/-- R170: TCF k, for every CPU address k, completes with Z = k and changes nothing else. -/
def Obligations.TcfJumpsAnywhere : Prop :=
  ∀ k : Addr, decode (0o10000 ||| k.setWidth 15) = .ok (.tcf k) ∧ timing (.tcf k) = 1 ∧
  ∀ s : State, ∃ t, exec (.tcf k) s = .next t ∧ reg t slotZ = k.setWidth 16 ∧
    ChangedOnly [slotZ] [] s t

/-- R114, R180, R183: CA k takes 2 MCT and, of a readable operand, completes with A the value read.
The write-back edits CYR again when k is CYR, and changes nothing else. Rests on the spec's
decisions D8, D10, D11 (log entry 2). -/
def Obligations.CaLoadsAndWritesBack : Prop :=
  ∀ k : Addr, decode (0o30000 ||| k.setWidth 15) = .ok (.ca k) ∧ timing (.ca k) = 2 ∧
  ∀ s : State, s.RegsWf → s.MemWf → Readable s k.toNat →
    ∃ v t, memRead s k.toNat = .ok v ∧ exec (.ca k) s = .next t ∧ reg t slotA = v ∧
      (k.toNat = slotCYR → reg t slotCYR = rotr15 v) ∧
      ChangedOnly (if k.toNat = slotCYR then [slotA, slotCYR] else [slotA]) [] s t

/-- R114, R182, R183: CS k takes 2 MCT and, of a readable operand, completes with A the 16-bit
complement of the value read, but for `CS 0`, which leaves A as it was. The write-back writes the
value read. Rests on the spec's decisions D8, D10, D11 (log entry 2). -/
def Obligations.CsLoadsTheComplement : Prop :=
  ∀ k : Addr, decode (0o40000 ||| k.setWidth 15) = .ok (.cs k) ∧ timing (.cs k) = 2 ∧
  ∀ s : State, s.RegsWf → s.MemWf → Readable s k.toNat →
    ∃ v t, memRead s k.toNat = .ok v ∧ exec (.cs k) s = .next t ∧
      reg t slotA = (if k.toNat = slotA then v else ~~~v) ∧
      (k.toNat = slotCYR → reg t slotCYR = rotr15 v) ∧
      ChangedOnly (if k.toNat = slotCYR then [slotA, slotCYR] else [slotA]) [] s t

/-- R181, R182: a word of memory is loaded without sign extension: after CA A[15] is 0 and a
negative word reads as positive overflow; after CS a positive word leaves no overflow and a negative
word leaves negative overflow. Rests on the spec's decisions D10, D11 (log entry 2). -/
def Obligations.LoadsNeverExtendTheSign : Prop :=
  ∀ (s : State) (k : Addr) (w : Word), 0o61 ≤ k.toNat → bankedRead s k.toNat = .ok w →
    (∃ t, exec (.ca k) s = .next t ∧ reg t slotA = w.setWidth 16 ∧
      ovf (reg t slotA) = if w.getLsbD 14 then .positive else .none) ∧
    (∃ t, exec (.cs k) s = .next t ∧ reg t slotA = ~~~(w.setWidth 16) ∧
      ovf (reg t slotA) = if w.getLsbD 14 then .negative else .none)

/-- R180, R182, R222: CA and CS fault exactly when the read of the operand is out of range, with
`OutOfRange` and the bank. Rests on the spec's decision D7 (log entry 2). -/
def Obligations.LoadsFaultOnlyOnBanksOutOfRange : Prop :=
  ∀ (s : State) (k : Addr),
    (¬Readable s k.toNat →
      exec (.ca k) s = .fault (.outOfRange k.toNat (some (locate s k.toNat).bank)) ∧
      exec (.cs k) s = .fault (.outOfRange k.toNat (some (locate s k.toNat).bank)) ∧
      0o2000 ≤ k.toNat ∧ s.params.fixedBankLimit ≤ (locate s k.toNat).bank) ∧
    (∀ f, exec (.ca k) s = .fault f ∨ exec (.cs k) s = .fault f → ¬Readable s k.toNat)

/-- R190: DXCH k of an even erasable k always completes: both reads, then the two memory writes in
address order, then A, then L. Rests on the spec's decision D12 (log entry 2). -/
def Obligations.DxchSwapsInTheSpecsOrder : Prop :=
  ∀ k : Addr, fitsD9 k = true →
    decode (0o52001 ||| k.setWidth 15) = .ok (.dxch k) ∧ timing (.dxch k) = 3 ∧
    ∀ s : State, ∃ m0 m1 s1 s2, memRead s k.toNat = .ok m0 ∧ memRead s (k.toNat + 1) = .ok m1 ∧
      memWrite s k.toNat (reg s slotA) = .ok s1 ∧ memWrite s1 (k.toNat + 1) (reg s slotL) = .ok s2 ∧
      exec (.dxch k) s = .next (setReg (setReg s2 slotA m0) slotL m1)

/-- R190, R191: DXCH of a pair of memory words swaps A with the first and L with the second, each
store keeping bits 14 to 0, and changes nothing else. Rests on the spec's decision D12 (log entry
2). -/
def Obligations.DxchSwapsAMemoryPair : Prop :=
  ∀ (s : State) (k : Addr), fitsD9 k = true → 0o61 ≤ k.toNat → s.MemWf →
    ∃ t, exec (.dxch k) s = .next t ∧
      reg t slotA = (readLoc s (locate s k.toNat)).setWidth 16 ∧
      reg t slotL = (readLoc s (locate s (k.toNat + 1))).setWidth 16 ∧
      readLoc t (locate s k.toNat) = (reg s slotA).setWidth 15 ∧
      readLoc t (locate s (k.toNat + 1)) = (reg s slotL).setWidth 15 ∧
      ChangedOnly [slotA, slotL]
        [(locate s k.toNat).index, (locate s (k.toNat + 1)).index] s t
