/-- The second byte of a pair stores a word, in a place of its own. -/
theorem Loaded.store {format : Config.LoadFormat} {bytes : List Byte} {l : Loader} {hi : Byte}
    (h : Loaded format bytes l) (hl : l.leftover = some hi) (b : Byte) :
    Loaded format (bytes ++ [b])
      ⟨l.count + 1, none,
        l.fixed.writeWord (streamLoc format l.count).index (streamWord format (hi ++ b))⟩ := by
  have hodd := h.length_of_some hl
  refine ⟨?count, ?leftover, ?rising, fun k => ?words⟩
  case count => simp only [List.length_append, List.length_singleton]; omega
  case leftover =>
    rw [eq_comm, List.getElem?_eq_none_iff, List.length_append, List.length_singleton]
    exact Nat.le_of_eq (congrArg (· + 1) hodd)
  case rising => exact Memory.writeByte_rising _ _ _ (Memory.writeByte_rising _ _ _ h.rising)
  case words =>
    by_cases hk : k = l.count
    · rw [hk, Memory.readWord_writeWord_same _ _ _ h.rising, if_pos (Nat.lt_succ_self _),
        h.streamPair_complete hl b]
    · have hplace : (streamLoc format k).index ≠ (streamLoc format l.count).index :=
        fun he => hk (streamLoc_index_injective he)
      have hcount : k < l.count + 1 ↔ k < l.count := by omega
      rw [Memory.readWord_writeWord_other _ _ _ _ hplace, h.words_concat b]
      simp only [hcount]

/-- Below the loader's limit every byte is taken. -/
theorem Loaded.feedByte {format : Config.LoadFormat} {bytes : List Byte} {l : Loader}
    (h : Loaded format bytes l) (b : Byte) (hroom : bytes.length < 81920) :
    ∃ l', l.feedByte format b = .ok l' ∧ Loaded format (bytes ++ [b]) l' := by
  have hcount := h.count
  have hlimit : ¬fixedWords ≤ l.count := by simp only [fixedWords]; omega
  rw [Loader.feedByte, if_neg hlimit]
  cases hl : l.leftover with
  | none => exact ⟨_, rfl, h.keep hl b⟩
  | some hi => exact ⟨_, rfl, h.store hl b⟩

/-- A full loader refuses any byte. -/
theorem Loaded.feedByte_full {format : Config.LoadFormat} {bytes : List Byte} {l : Loader}
    (h : Loaded format bytes l) (b : Byte) (hfull : bytes.length = 81920) :
    l.feedByte format b = .error .overrun := by
  have hcount := h.count
  have hlimit : fixedWords ≤ l.count := by simp only [fixedWords]; omega
  rw [Loader.feedByte, if_pos hlimit]

/-! ### Whole streams (R90 to R93) -/

/-- Up to the loader's limit a whole fragment is taken. -/
theorem Loaded.feed {format : Config.LoadFormat} {bytes : List Byte} {l : Loader}
    (h : Loaded format bytes l) (more : List Byte) (hroom : (bytes ++ more).length ≤ 81920) :
    ∃ l', l.feed format more = .ok l' ∧ Loaded format (bytes ++ more) l' := by
  induction more generalizing bytes l with
  | nil => exact ⟨l, rfl, by rwa [List.append_nil]⟩
  | cons b bs ih =>
    rw [List.append_cons] at hroom ⊢
    have hbyte : bytes.length < 81920 := by
      simp only [List.length_append, List.length_singleton] at hroom
      omega
    obtain ⟨m, hm, hloaded⟩ := h.feedByte b hbyte
    rw [Loader.feed, hm]
    exact ih hloaded hroom

/-- A stream up to the limit is loaded, however it is split into calls. -/
theorem feedAll_loaded (format : Config.LoadFormat) (calls : List (List Byte))
    (hlength : calls.flatten.length ≤ 81920) :
    ∃ l, Loader.feedAll format .start calls = .ok l ∧ Loaded format calls.flatten l := by
  rw [feedAll_eq_feed_flatten]
  exact (loaded_start format).feed calls.flatten hlength

/-- A stream past the limit is refused at its byte number 81,921. -/
theorem feedAll_overrun (format : Config.LoadFormat) (calls : List (List Byte))
    (hlength : 81920 < calls.flatten.length) :
    Loader.feedAll format .start calls = .error .overrun := by
  rw [feedAll_eq_feed_flatten, ← List.take_append_drop 81920 calls.flatten, feed_append]
  have hfull : (calls.flatten.take 81920).length = 81920 := List.length_take_of_le hlength.le
  obtain ⟨l, hl, hloaded⟩ := (loaded_start format).feed (calls.flatten.take 81920) hfull.le
  rw [hl, List.drop_eq_getElem_cons hlength]
  show Loader.feed format l _ = _
  rw [Loader.feed, hloaded.feedByte_full _ hfull]

theorem streamPair_past {bytes : List Byte} {k : Nat} (h : bytes.length ≤ 2 * k) :
    streamPair bytes k = 0 := by
  rw [streamPair, List.getD_eq_default _ _ h, List.getD_eq_default _ _ (by omega)]
  rfl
————————
● Task to carry out: Could you find every line in the records above that contains the word "State" and copy it?

● Expected answer:
  ∀ s : State, ∃ t, exec (.tcf k) s = .next t ∧ reg t slotZ = k.setWidth 16 ∧
  ∀ s : State, s.RegsWf → s.MemWf → Readable s k.toNat →
  ∀ s : State, s.RegsWf → s.MemWf → Readable s k.toNat →
  ∀ (s : State) (k : Addr) (w : Word), 0o61 ≤ k.toNat → bankedRead s k.toNat = .ok w →
  ∀ (s : State) (k : Addr),
    ∀ s : State, ∃ m0 m1 s1 s2, memRead s k.toNat = .ok m0 ∧ memRead s (k.toNat + 1) = .ok m1 ∧
  ∀ (s : State) (k : Addr), fitsD9 k = true → 0o61 ≤ k.toNat → s.MemWf →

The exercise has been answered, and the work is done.